Hi,
This is a proposal for some changes to LLVM’s instruction movement/insertion APIs to better describe the movement of debug-info. In order to remove debug intrinsics from IR we need to first improve the expressiveness of the instruction-moving APIs. This RFC proposes a way to achieve that, with a couple of remaining question marks.
A while back in Prototyping a not-an-instruction dbg.value I suggested a pathway towards storing variable location debug-info in something that wasn’t an intrinsic. The benefits are faster -g compiles, and more robust compilation as the presence of debug-intrinsics can interfere with optimisations.
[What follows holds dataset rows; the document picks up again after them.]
theorem State.setReg_onlyRegs (x : RegIx) (v : Byte) : OnlyRegs (· = x) s (s.setReg x v) :=
  ⟨rfl, fun _ hr => s.reg_setReg_ne v hr⟩

theorem State.setResultThenFlag_onlyRegs (x : RegIx) (result flag : Byte) :
    OnlyRegs (fun r => r = x ∨ r = 0xF) s (s.setResultThenFlag x result flag) := by
  refine ⟨rfl, fun r hr => ?_⟩
  obtain ⟨hx, hF⟩ := not_or.1 hr
  rw [State.reg_setResultThenFlag, if_neg hF, if_neg hx]

theorem State.setFlagThenResult_onlyRegs (x : RegIx) (flag result : Byte) :
    OnlyRegs (fun r => r = x ∨ r = 0xF) s (s.setFlagThenResult x flag result) := by
  refine ⟨rfl, fun r hr => ?_⟩
  obtain ⟨hx, hF⟩ := not_or.1 hr
  rw [State.reg_setFlagThenResult, if_neg hx, if_neg hF]

/-! ### Result and flag (10_state.md R26) -/

variable {x : RegIx}

theorem State.reg_setResultThenFlag_result (result flag : Byte) (hx : x ≠ 0xF) :
    (s.setResultThenFlag x result flag).reg x = result := by
  rw [State.reg_setResultThenFlag, if_neg hx, if_pos rfl]

theorem State.reg_setResultThenFlag_flag (result flag : Byte) : (s.setResultThenFlag x result flag).reg 0xF = flag := by
  rw [State.reg_setResultThenFlag, if_pos rfl]

theorem State.reg_setFlagThenResult_result (flag result : Byte) : (s.setFlagThenResult x flag result).reg x = result := by
  rw [State.reg_setFlagThenResult, if_pos rfl]

theorem State.reg_setFlagThenResult_flag (flag result : Byte) (hx : x ≠ 0xF) :
    (s.setFlagThenResult x flag result).reg 0xF = flag := by
  rw [State.reg_setFlagThenResult, if_neg hx.symm, if_pos rfl]

/-! ### The flags and the difference as numbers -/

theorem toNat_flagByte_decide (p : Prop) [Decidable p] : (flagByte (decide p)).toNat = if p then 1 else 0 := by
  by_cases h : p <;> simp [flagByte, h]

theorem toNat_flagByte_carryOut (a b : Byte) :
    (flagByte (carryOut a b)).toNat = if 256 ≤ a.toNat + b.toNat then 1 else 0 :=
  toNat_flagByte_decide _

theorem toNat_flagByte_noBorrow (a b : Byte) : (flagByte (noBorrow a b)).toNat = if b.toNat ≤ a.toNat then 1 else 0 :=
  toNat_flagByte_decide _

theorem toNat_flagByte_getLsbD (a : Byte) (k : Nat) : (flagByte (a.getLsbD k)).toNat = a.toNat / 2 ^ k % 2 := by
  rw [BitVec.getLsbD, Nat.testBit_eq_decide_div_mod_eq, toNat_flagByte_decide]
  split <;> omega

theorem toNat_flagByte_shiftedOutLow (a : Byte) : (flagByte (shiftedOutLow a)).toNat = a.toNat % 2 := by
  rw [shiftedOutLow, toNat_flagByte_getLsbD, pow_zero, Nat.div_one]

theorem toNat_flagByte_shiftedOutHigh (a : Byte) : (flagByte (shiftedOutHigh a)).toNat = a.toNat / 128 := by
  have ha := a.isLt
  rw [shiftedOutHigh, toNat_flagByte_getLsbD]
  omega

/-- The difference of bytes is the difference of integers modulo 256 (R107, R109). -/
theorem toNat_sub_eq_emod (a b : Byte) : ((a - b).toNat : Int) = ((a.toNat : Int) - b.toNat) % 256 := by
  have ha := a.isLt
  have hb := b.isLt
  rw [BitVec.toNat_sub]
  omega

/-- A difference written after its no-borrow flag, so that with `x = 0xF` the difference stands (the spec's D8). -/
theorem State.setFlagThenResult_difference (s : State) (x : RegIx) (a b : Byte) :
    (((s.setFlagThenResult x (flagByte (noBorrow a b)) (a - b)).reg x).toNat : Int) = ((a.toNat : Int) - b.toNat) % 256 ∧
    (x ≠ 0xF → ((s.setFlagThenResult x (flagByte (noBorrow a b)) (a - b)).reg 0xF).toNat =
      if b.toNat ≤ a.toNat then 1 else 0) ∧
    OnlyRegs (fun r => r = x ∨ r = 0xF) s (s.setFlagThenResult x (flagByte (noBorrow a b)) (a - b)) := by
  refine ⟨?_, fun hx => ?_, State.setFlagThenResult_onlyRegs x _ _⟩
  · rw [State.reg_setFlagThenResult_result, toNat_sub_eq_emod]
  · rw [State.reg_setFlagThenResult_flag _ _ hx, toNat_flagByte_noBorrow]

/-! ### The step by its fetch -/

/-- The inputs of the step arrive, `pc` advances, and the fetched instruction is executed (20_memory.md R43). -/
theorem step_of_fetch_eq_some (hh : s.halted = false) (hf : s.fetch = some w) (hd : decodeWord w = some i) :
    step s = exec i s.takeInput.advance :=
  engineStep_of_fetch_eq_some (s := s.takeInput) hh hf hd

/-! ### The obligations -/

/-- Settles O26: each is one register write. -/
theorem loadsAndAddImmediate : Obligations.LoadsAndAddImmediate := by
  refine ⟨fun _ hw => decodeWord_of_mask_F000 hw rfl rfl, fun _ hw => decodeWord_of_mask_F000 hw rfl rfl,
    fun _ hw => decodeWord_of_mask_F00F hw rfl rfl, fun x y kk s => ⟨?_, ?_, ?_⟩⟩
  · exact ⟨_, rfl, s.reg_setReg_self x kk, State.setReg_onlyRegs x kk⟩
  · refine ⟨_, rfl, ?_, State.setReg_onlyRegs x _⟩
    rw [State.reg_setReg_self, BitVec.toNat_add]
  · exact ⟨_, rfl, s.reg_setReg_self x _, State.setReg_onlyRegs x _⟩

/-- Settles O27: each is one register write, of the bitwise operation. -/
theorem bitwiseLogic : Obligations.BitwiseLogic := by
  refine ⟨fun _ hw => decodeWord_of_mask_F00F hw rfl rfl, fun _ hw => decodeWord_of_mask_F00F hw rfl rfl,
    fun _ hw => decodeWord_of_mask_F00F hw rfl rfl, fun x y s => ⟨?_, ?_, ?_⟩⟩
  all_goals
    refine ⟨_, rfl, State.setReg_onlyRegs x _, fun i _ => ?_⟩
    rw [State.reg_setReg_self]
  · rw [BitVec.getLsbD_or, Bool.or_eq_true]
  · rw [BitVec.getLsbD_and, Bool.and_eq_true]
  · rw [BitVec.getLsbD_xor, Bool.xor_iff_ne]

/-- Settles O28: the carry is written last, so it stands with `x = 0xF` (the spec's D8). -/
theorem addWithCarry : Obligations.AddWithCarry := by
  refine ⟨fun _ hw => decodeWord_of_mask_F00F hw rfl rfl, fun x y s =>
    ⟨_, rfl, fun hx => ?_, ?_, State.setResultThenFlag_onlyRegs x _ _⟩⟩
  · rw [State.reg_setResultThenFlag_result _ _ hx, BitVec.toNat_add]
  · rw [State.reg_setResultThenFlag_flag, toNat_flagByte_carryOut]

/-- Settles O29: both are a difference written after its no-borrow flag, of `V[x]` and `V[y]` in the two orders. -/
theorem subtractWithNoBorrow : Obligations.SubtractWithNoBorrow :=
  ⟨fun _ hw => decodeWord_of_mask_F00F hw rfl rfl, fun _ hw => decodeWord_of_mask_F00F hw rfl rfl, fun x y s =>
    ⟨⟨_, rfl, s.setFlagThenResult_difference x (s.reg x) (s.reg y)⟩,
     ⟨_, rfl, s.setFlagThenResult_difference x (s.reg y) (s.reg x)⟩⟩⟩

/-- Settles O30: the shifted value is written last, so it stands with `x = 0xF` (the spec's D8). -/
theorem shiftsByOne : Obligations.ShiftsByOne := by
  refine ⟨fun _ hw => decodeWord_of_mask_F00F hw rfl rfl, fun _ hw => decodeWord_of_mask_F00F hw rfl rfl,
    fun x y s => ⟨?_, ?_⟩⟩
  all_goals refine ⟨_, rfl, ?_, fun hx => ?_, State.setFlagThenResult_onlyRegs x _ _⟩
  · rw [State.reg_setFlagThenResult_result, BitVec.toNat_ushiftRight, Nat.shiftRight_eq_div_pow, pow_one]
  · rw [State.reg_setFlagThenResult_flag _ _ hx, toNat_flagByte_shiftedOutLow]
  · rw [State.reg_setFlagThenResult_result, BitVec.toNat_shiftLeft, Nat.shiftLeft_eq, pow_one]
  · rw [State.reg_setFlagThenResult_flag _ _ hx, toNat_flagByte_shiftedOutHigh]

/-- Settles O31: the undefined words are the words of the well-formed no-ops. -/
theorem noOpEncodings : Obligations.NoOpEncodings :=
  ⟨fun _ hw hn => decodeWord_of_encode_eq (nop8_wf _ _ hn) (wordXYN_eq (fieldOp_of_mask_F000 hw) rfl),
   fun _ hw hkk => decodeWord_of_mask_F000 hw (nopE_wf _ hkk) rfl,
   fun _ hw hkk => decodeWord_of_mask_F000 hw (nopF_wf _ hkk) rfl,
   fun _ _ _ _ _ => ⟨rfl, rfl, rfl⟩⟩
We’ve got a prototype at [0] that can build a clang-3.4 binary with no dbg.value
intrinsics and produces identical object files [1] – it’s not a complete solution, but we reckon it exposes all of the important design problems. Today I’d like to focus on a single issue: the fact that debug intrinsics have instruction iterators (BasicBlock::iterator
) which are functionally important to debug-info, and they won’t exist if we cease using intrinsics. We currently consider any instruction to be “a position in the function”, where a debug-info intrinsic is a position in between two “real” instructions. Without debug intrinsics, we won’t be able to describe “in between” positions any more, we would have to attach the debug-info to instructions themselves which raises more issues. To illustrate, consider this block:
block:
dbg.value(...)
%1 = add...
dbg.value(...)
%2 = sub...
br label %exit
In today’s LLVM, each instruction has an iterator, therefore we can describe any range of “real” instructions and debug-info instructions to be spliced from one block to another. However, if the debug-info was attached to instructions, we can only have iterators that point at the add
, sub
, and br
. That’s strictly less expressive than what we have today, and this causes meaningful differences in debug-info.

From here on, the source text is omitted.